• _Aim of the exercise_: Of all the entries below, retype only the lines from the one with "err := b.err.or" through the one with "frame (R309). -/", exactly as they appear.

Top of Entries provided

-- ==== Sys2Proof/Machine/Stencil.lean ====
section
/-! DEFINITION. The Stencil container: its header, frame table and frames, and the image that a load builds from
them (R307 to R314, Tables 12-1 to 12-8). -/

namespace Sys2Proof.Machine

/-! ### The container -/

/-- The number that `n` bytes from `off` spell (R5). -/
def numAt (bs : List Byte) (off n : Nat) : Nat := leNat ((bs.drop off).take n)

/-- Whether every byte of a list is zero. -/
def allZero (bs : List Byte) : Bool := bs.all (fun b => b == 0)

/-- A container header (Table 12-1). -/
structure Header where
  magic : Nat
  version : Nat
  level : Nat
  kind : Nat
  epoch : Nat
  /-- EPOCH_GROUP with the reserved bits above it -/
  group : Nat
  chipId : Nat
  /-- CHIP_ADDR with the reserved bits above it -/
  addr : Nat
  sign : Nat
  slot : Nat
  frames : Nat
  table : Nat
  total : Nat
  build : Word
  /-- bytes 127:48 are zero -/
  clean : Bool
deriving DecidableEq, Repr

def headerOf (bs : List Byte) : Header :=
  { magic := numAt bs 0 8, version := numAt bs 8 2, level := numAt bs 10 1, kind := numAt bs 11 1, epoch := numAt bs 12 2
    group := numAt bs 14 2, chipId := numAt bs 16 8, addr := numAt bs 24 2, sign := numAt bs 26 1, slot := numAt bs 27 1
    frames := numAt bs 28 4, table := numAt bs 32 4, total := numAt bs 36 4, build := BitVec.ofNat 64 (numAt bs 40 8)
    clean := allZero ((bs.drop 48).take 80) }

/-- A frame: its TYPE and its contents as 64-bit words. -/
structure Frame where
  type : Nat
  words : List Word
deriving DecidableEq, Repr

/-- Bytes as little-endian 64-bit words. -/
def toWords (bs : List Byte) : List Word := (pieces 8 bs.length bs).map (fun l => BitVec.ofNat 64 (leNat l))

/-- The runs of a REGS frame: each with its header and images; none where the last run is cut. -/
def splitRuns : Nat → List Word → Option (List (Word × List Word))
  | _, [] => some []
  | 0, _ :: _ => none
  | fuel + 1, h :: t =>
    let n := fieldGet h 16 16
    if t.length < n then none else (splitRuns fuel (t.drop n)).map (fun r => (h, t.take n) :: r)

/-- Whether a frame's length is a whole number of records (R307, Table 12-3). -/
def wholeRecords (type len : Nat) (ws : List Word) : Bool :=
  match type with
  | 0x10 => len % 8 = 0 && (splitRuns ws.length ws).isSome
  | 0x20 => len % 8 = 0
  | 0x30 => len % 56 = 0
  | 0x40 => len % 8 = 0
  | 0x50 => len % 24 = 0
  | _ => false

/-- The frames that entries of the frame table name (R307, Table 12-2): `pos` is the end of what lies before, `rest` the
bytes from there on. -/
def cutFrames (total : Nat) : List (List Byte) → (pos : Nat) → (rest : List Byte) → Option (List Frame)
  | [], pos, _ => if pos = total then some [] else none
  | e :: es, pos, rest =>
    let off := numAt e 4 4
    let len := numAt e 8 4
    let gap := off - pos
    let body := (rest.drop gap).take len
    let ws := toWords body
    if !(allZero ((e.drop 2).take 2) && allZero (e.drop 12) && off % 8 = 0 && pos ≤ off && off + len ≤ total
        && allZero (rest.take gap) && wholeRecords (numAt e 0 2) len ws) then none
    else (cutFrames total es (off + len) (rest.drop (gap + len))).map (fun r => ⟨numAt e 0 2, ws⟩ :: r)

/-- The header and frames of a container, or none where code 0x01 refuses it (Table 12-10). -/
def parseContainer (bs : List Byte) : Option (Header × List Frame) :=
  let h := headerOf bs
  if 128 ≤ bs.length && h.magic = 0x54532D524F4E504F && h.version = 1 && h.table = 128 && h.kind ≤ 1 && h.group < 4096
      && h.addr < 4096 && h.sign ≤ 1 && h.slot ≤ 7 && 1 ≤ h.frames && h.frames ≤ 4096 && h.clean && h.total ≤ 8 * 2 ^ 20
      && bs.length = h.total + 96 * h.sign && 128 + 16 * h.frames ≤ h.total then
    let entries := pieces 16 h.frames (bs.drop 128)
    (cutFrames h.total entries (128 + 16 * h.frames) (bs.drop (128 + 16 * h.frames))).map (fun fs => (h, fs))
  else none

/-! ### Records -/

/-- The range of a TUNE value (Table 12-7). -/
def tuneRange (key : Nat) : Option (Nat × Nat) :=
  match key with
  | 1 => some (1, 10000)
  | 2 => some (1, 1000)
  | 3 => some (1, 1048575)
  | 4 => some (1, 1000)
  | 5 => some (10, 1000000)
  | 6 => some (100, 100000)
  | 7 => some (500, 2000)
  | 8 => some (1024, 1048575)
  | 9 => some (50, 10000)
  | 10 => some (1, 1000)
  | 11 => some (10, 60000)
  | 12 => some (1, 100000)
  | 13 => some (1, 1000)
  | _ => none

/-- The registers under the guard (Table 13-9). -/
def Reg.guarded (r : Reg) : Bool :=
  r.loaded || r = .CP_BANKOWN || r = .SP_BANKOWN || r = .OP_PORTCTL || r = .RK_COORDS || r = .TM_TIMESTAMP

/-- A field of a word that is in no register's file. -/
def sub (w : Word) (f : Fld) : Nat := fieldGet w f.lo f.width

/-- Whether an image holds a reserved encoding (R8). -/
def reservedIn (r : Reg) (w : Word) : Bool :=
  match r with
  | .RK_ATTACHSEL => (List.range 24).any (fun st => fieldGet w (2 * st) 2 == 3)
  | .RK_GROUP =>
    [F.RK_GROUP_FMT_MEMBER, F.RK_GROUP_FMT_DIE, F.RK_GROUP_FMT_CHIP, F.RK_GROUP_FMT_RACK].any (fun f => !fmtKnown (sub w f))
      || 6 ≤ sub w F.RK_GROUP_OP || (sub w F.RK_GROUP_VALID = 1 && sub w F.RK_GROUP_MEMBERS = 0)
  | .PL_GROUP => sub w F.PL_GROUP_PRI_PARENT = 6 || sub w F.PL_GROUP_SBY_PARENT = 6
  | _ => false

/-! ### The image -/

/-- What a load has built so far: the registers of Table 12-4 by key, Alorn's tables, the BANKS records, which frame
wrote each, and the first bad record: its frame, its instance where it names one, and whether it is a reserved encoding. -/
structure Built where
  regs : Tbl Word
  by' : Tbl Nat
  tune : Tbl Nat
  planKeys : Tbl (BitVec 384)
  guard : Tbl Word
  banks : Tbl Word
  bankBy : Tbl Nat
  err : Option (Nat × Option Nat × Bool)
deriving DecidableEq, Repr

/-- Records a bad record; the first stands. -/
def Built.bad (b : Built) (frame : Nat) (inst : Option Nat) (reserved : Bool := false) : Built :=
  { b with err := b.err.or (some (frame, inst, reserved)) }

/-- One image of a run (R309). -/
def Built.image (b : Built) (frame : Nat) (r : Reg) (n : Nat) (w : Word) : Built :=
  if w &&& ~~~ r.info.cfg != 0 then b.bad frame (some n)
  else if reservedIn r w then b.bad frame (some n) true
  else { b with regs := assign b.regs (regKey r n 0) w 0, by' := upsert b.by' (regKey r n 0) frame }

/-- One run of a REGS frame (R309). -/
def Built.run (b : Built) (frame : Nat) (h : Word) (ws : List Word) : Built :=
  let first := fieldGet h 32 32
  match Reg.ofCode (fieldGet h 0 16) with
  | none => b.bad frame (some first)
  | some r =>
    if !r.loaded || ws.length = 0 || r.total < first + ws.length then b.bad frame (some first)
    else (List.range ws.length).foldl (fun b k => b.image frame r (first + k) (ws.getD k 0)) b

/-- One BANKS record (Table 12-5). -/
def Built.bank (b : Built) (frame : Nat) (w : Word) : Built :=
  let ep := fieldGet w 0 9
  let first := fieldGet w 9 8
  let run := fieldGet w 48 16
  if fieldGet w 44 4 != 0 || 280 ≤ ep || run = 0 || bankCount ep < first + run then b.bad frame none
  else (List.range run).foldl (fun b k =>
    { b with banks := upsert b.banks (256 * ep + first + k) w, bankBy := upsert b.bankBy (256 * ep + first + k) frame }) b

/-- One PLAN_KEYS record (Table 12-6). -/
def Built.planKey (b : Built) (frame : Nat) (ws : List Word) : Built :=
  let bytes := ws.flatMap (fun w => leBytes 8 w.toNat)
  if numAt bytes 0 8 < 6 then
    { b with planKeys := upsert b.planKeys (numAt bytes 0 1) (BitVec.ofNat 384 (leNat (bytes.drop 8))) }
  else b.bad frame none

/-- One TUNE record (Table 12-7). -/
def Built.tuneRec (b : Built) (frame : Nat) (w : Word) : Built :=
  let key := fieldGet w 0 16
  let v := fieldGet w 16 48
  match tuneRange key with
  | some (lo, hi) => if lo ≤ v && v ≤ hi then { b with tune := upsert b.tune key v } else b.bad frame none
  | none => b.bad frame none

/-- One GUARD record (Table 12-8). -/
def Built.guardRec (b : Built) (frame : Nat) (ws : List Word) : Built :=
  let w0 := ws.getD 0 0
  let w1 := ws.getD 1 0
  let first := fieldGet w0 32 32
  let n := fieldGet w1 0 32
  match Reg.ofCode (fieldGet w0 0 16) with
  | none => b.bad frame (some first)
  | some r =>
    if !r.guarded || fieldGet w0 16 16 != 0 || fieldGet w1 32 32 != 0 || n = 0 || r.total < first + n then b.bad frame (some first)
    else { b with guard := (List.range n).foldl (fun t k => upsert t (regKey r (first + k) 0) (ws.getD 2 0)) b.guard }

/-- Applies a frame. -/
def Built.frame (b : Built) (k : Nat) (f : Frame) : Built :=
  match f.type with
  | 0x10 => ((splitRuns f.words.length f.words).getD []).foldl (fun b r => b.run k r.1 r.2) b
  | 0x20 => f.words.foldl (fun b w => b.bank k w) b
  | 0x30 => (pieces 7 f.words.length f.words).foldl (fun b l => b.planKey k l) b
  | 0x40 => f.words.foldl (fun b w => b.tuneRec k w) b
  | 0x50 => (pieces 3 f.words.length f.words).foldl (fun b l => b.guardRec k l) b
  | _ => b

/-- Applies frames in table order. -/
def Built.frames (b : Built) : Nat → List Frame → Built
  | _, [] => b
  | k, f :: t => (b.frame k f).frames (k + 1) t

/-- The register of Table 12-4 that a key of the register file belongs to. -/
def loadedAt (k : Nat) : Option Reg := Reg.all.find? (fun r => r.num == k % 256 / 2 && r.loaded)

/-- The image a partial load starts from: the bank given of the E-class registers and the S-class values in effect, fields
of configuration alone (R313). -/
def State.bankImage (s : State) (bank : Nat) : Tbl Word :=
  s.regs.filterMap (fun e =>
    match loadedAt e.1 with
    | none => none
    | some r =>
      let v := e.2 &&& r.info.cfg
      if e.1 % 2 = r.bank bank && v != 0 then some (e.1 - e.1 % 2, v) else none)

/-- The part of Alorn's tables in the shadow, or in effect, by plain keys. -/
def halfOf {α : Type} (t : Tbl α) (n : Nat) (shadow : Bool) : Tbl α :=
  if shadow then (t.filter (fun e => n ≤ e.1)).map (fun e => (e.1 - n, e.2)) else t.filter (fun e => e.1 < n)
def guardHalf (t : Tbl Word) (shadow : Bool) : Tbl Word :=
  (t.filter (fun e => e.1 % 2 = b2n shadow)).map (fun e => (e.1 - e.1 % 2, e.2))

/-- What a load starts from (R313, R318). -/
def State.loadBase (s : State) (full : Bool) : Built :=
  if full then ⟨[], [], [], [], [], [], [], none⟩
  else
    let live := s.shadow = SH.INCOMPLETE
    ⟨s.bankImage (if live then s.parity else 1 - s.parity), [], halfOf s.tune 256 (!live), halfOf s.planKeys 256 (!live),
      guardHalf s.guard (!live), [], [], none⟩

/-- A register's word in the image. -/
def Built.word (b : Built) (r : Reg) (n : Nat) : Word := (lookup b.regs (regKey r n 0)).getD 0

/-- A field in the image. -/
def Built.get (b : Built) (f : Fld) (n : Nat) : Nat := sub (b.word f.reg n) f

/-- The copies of a register that are not zero in the image, with their words. -/
def Built.copies (b : Built) (r : Reg) : List (Nat × Word) :=
  (b.regs.filter (fun e => e.1 % 256 / 2 == r.num)).map (fun e => (e.1 / 256, e.2))

end Sys2Proof.Machine
end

Bottom of Entries provided

• _Output of the exercise_:
  { b with err := b.err.or (some (frame, inst, reserved)) }

/-- One image of a run (R309). -/
def Built.image (b : Built) (frame : Nat) (r : Reg) (n : Nat) (w : Word) : Built :=
  if w &&& ~~~ r.info.cfg != 0 then b.bad frame (some n)
  else if reservedIn r w then b.bad frame (some n) true
  else { b with regs := assign b.regs (regKey r n 0) w 0, by' := upsert b.by' (regKey r n 0) frame }

/-- One run of a REGS frame (R309). -/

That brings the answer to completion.